# Multi-Task Gaussian Process

This is a non-parametric model that can be used for multi-task learning. It can be used for both classification and regression tasks.   
https://scikit-learn.org/stable/modules/gaussian_process.html

gaussian_process.GaussianProcessRegressor()   

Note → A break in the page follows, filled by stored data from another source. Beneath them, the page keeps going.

-- ==== Sys2Proof/Machine/Packet.lean ====
section
/-! DEFINITION. LAUNCH and NODE packets (R121-R123, R143, R149), holds and their release (R113), the phase steps (R118), the
loading of rein slots (R359), and the completion of packets (R114, R117, R120, R126, R127). -/
namespace Sys2Proof.Machine

/-! LAUNCH. -/

/-- The acquire signal of an indirect size has its value (R121); one that does not translate has not (DEDUCED,
notes/assumptions/114.md). -/
def sizeMet (s : State) (cx l : Nat) : Bool :=
  (seqMem s cx (bitsOf l 384 64) 8).elim false (fun v => decide (bitsOf l 448 64 ≤ v))

/-- The grid dimensions of a record: its own, or the indirect ones (R121); none where those cannot be read. -/
def gridSize (s : State) (cx l : Nat) : Option (Nat × Nat × Nat) :=
  if bitsOf l 654 1 = 1 then
    (seqMem s cx (bitsOf l 320 64) 12).map (fun v => (bitsOf v 0 32, bitsOf v 32 32, bitsOf v 64 32))
  else some (ownSize l)

/-- The sequencer of a die works on the packet of queue `qn` under patch bank `b` (R130). -/
def underBank (s : State) (qn die b : Nat) : State :=
  let s := { s with q := { s.q with bankUsed := sset 0 s.q.bankUsed die b } }
  s.setQueue qn { (s.queue qn) with bank := b }

/-- What a LAUNCH taken leaves: deterministic mode for later packets (R140), and the linker's code for itself and the
next (R143, R144). -/
def noteLaunch (s : State) (qn i l : Nat) (link next : BitVec 8) (tp : Bool) : State :=
  let q := s.queue qn
  let s := s.setQueue qn { q with lastDet := decide (bitsOf l 655 1 = 1), prevTp := tp, nextLink := next }
  match s.pkt? i with
  | some k => s.setPkt i { k with link := link }
  | none => s

/-- A grid that is taken: a cooperative one with all its blocks placed at once (R139); none while they do not fit. -/
def startGrid (s : State) (gid : Nat) (gr : Grid) : Option State :=
  let s := s.setGrid gid gr
  if gr.coop then
    if decide (gr.blocks = 0) then some s
    else if mayPlace s gr && (savedBlocks s gr.cx).isEmpty then placeAllBlocks gr.blocks s gid
    else none
  else some s

/-- The grid of the LAUNCH taken as packet `i` of `t` starts alone; `held` is the state while a cooperative grid finds no
room (R121, R139). -/
def startAlone (held t : State) (qn i l h : Nat) (link next : BitVec 8) (d : Nat × Nat × Nat) : State :=
  let det := decide (bitsOf l 655 1 = 1)
  match t.pkt? i with
  | none => t
  | some k =>
    let t := noteLaunch t qn i l link next (decide (bitsOf l 658 1 = 1))
    let gr := newGrid t i k.cx qn k.seq l h d det none
    let (gid, t) := t.take
    (startGrid t gid gr).getD held

/-- A LAUNCH at the head whose size is known starts alone. -/
def launchAlone (s : State) (qn p l h : Nat) (link : BitVec 8) (d : Nat × Nat × Nat) : State :=
  if !sizeOk l h d then takeDone s qn p 0x02
  else
    let (i, t) := takePacket s qn p
    startAlone (holdQueue s qn .room) t qn i l h link 0 d

/-- The packet at the head as a consumer of a splice: itself, its record and its image, where a splice is sought (R143). -/
def consumerOf (s : State) (q : Queue) : Option (Nat × Nat × Nat) :=
  match if q.overrun then none else ringEntry s q 0 with
  | none => none
  | some c =>
    if pType c = 1 && decide (parseStatus s q.cx c true = 0) then
      match readLaunch s q.cx (pAddr c) with
      | some (l, h) => if bitsOf l 659 1 = 1 && accepted s q.cx l h false then some (c, l, h) else none
      | none => none
    else none

/-- The linker's code for a pair whose producer has size `d` (R144). -/
def spliceCode (s : State) (cx lp hp lc hc : Nat) (d : Nat × Nat × Nat) : BitVec 8 :=
  if bitsOf hp 131 1 = 0 || bitsOf hc 131 1 = 0 then 0x10
  else if bitsOf lc 654 1 = 1 && !sizeMet s cx lc then 0x19
  else linkCode lp hp lc hc d ((gridSize s cx lc).getD (0, 0, 0)) (readKernel s cx (bitsOf lp 0 64) hp)
    (readKernel s cx (bitsOf lc 0 64) hc)

/-- The consumer `c` of the producer taken as packet `i` of `t` is taken, and their kernels run as one; `held` is the state
while a cooperative grid finds no room (R143, R145, R148). The consumer's own `tp` is not acted on (DEDUCED,
notes/assumptions/115.md). -/
def launchPair (held t : State) (qn i lp hp c lc hc : Nat) (d : Nat × Nat × Nat) : State :=
  let det := decide (bitsOf lp 655 1 = 1)
  let kp := readKernel t (t.queue qn).cx (bitsOf lp 0 64) hp
  let kc := readKernel t (t.queue qn).cx (bitsOf lc 0 64) hc
  match t.pkt? i with
  | some k =>
    let t := noteLaunch t qn i lp 0x01 0 false
    let (j, t) := takePacket t qn c
    let t := noteLaunch t qn j lc 0x01 0 (decide (bitsOf lc 658 1 = 1))
    let t := t.setQueue qn { (t.queue qn) with phase := pPhase c }
    let t := match t.pkt? j with
      | some k => t.setPkt j { k with watch := [i] }
      | none => t
    let a := newGrid t i k.cx qn k.seq lp hp d det none
    let b := newGrid t j k.cx qn (k.seq + 1) lc hc d det none
    let (gid, t) := t.take
    (startGrid t gid (splicedGrid a b kp kc)).getD held
  | none => held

**_no hyperparameter tuning_**

https://towardsdatascience.com/gaussian-process-kernels-96bafb4dd63e    
https://www.youtube.com/watch?v=QvcHrwXS4_U&ab_channel=JFL

# ---- TODO: Check for hyperparam tuning

In [1]:
# config 'all', 'vif_5' or 'vif_10'
vif = 'all'

In [2]:
from datetime import datetime
import matplotlib.pyplot as plt
import numpy as np
import pandas as pd
import pathlib
import platform
import seaborn as sns
from sklearn.gaussian_process import GaussianProcessRegressor
from sklearn.gaussian_process.kernels import DotProduct, WhiteKernel
#https://scikit-learn.org/stable/modules/classes.html#module-sklearn.gaussian_process
from sklearn.metrics import mean_squared_error
from sklearn.metrics import mean_absolute_error
from sklearn.preprocessing import StandardScaler
from skopt import gp_minimize, space
import sys

from validation import cross_validation
from validation import performance_test_fixed
from validation import performance_test_shifted

date_format = "%Y-%m-%d"

pd.options.display.max_columns = None
pd.options.display.max_rows = None
pd.options.display.max_colwidth = None

In [3]:
my_os = platform.system()
print("OS in my system: ",my_os)

if my_os == "Windows":
    path = str(pathlib.Path().absolute()) + '\\'
    slash = '\\'
else:
    path = str(pathlib.Path().absolute()) + '/'
    slash = '/'

path_3 = path.replace('4_modelling', '3_data_pre-processing')

OS in my system:  Windows


## Load Data

In [4]:
data = pd.read_csv(path_3 + 'data_artifacts' + slash + 'data_set_e_spx_3-' + vif + '.csv', index_col=0)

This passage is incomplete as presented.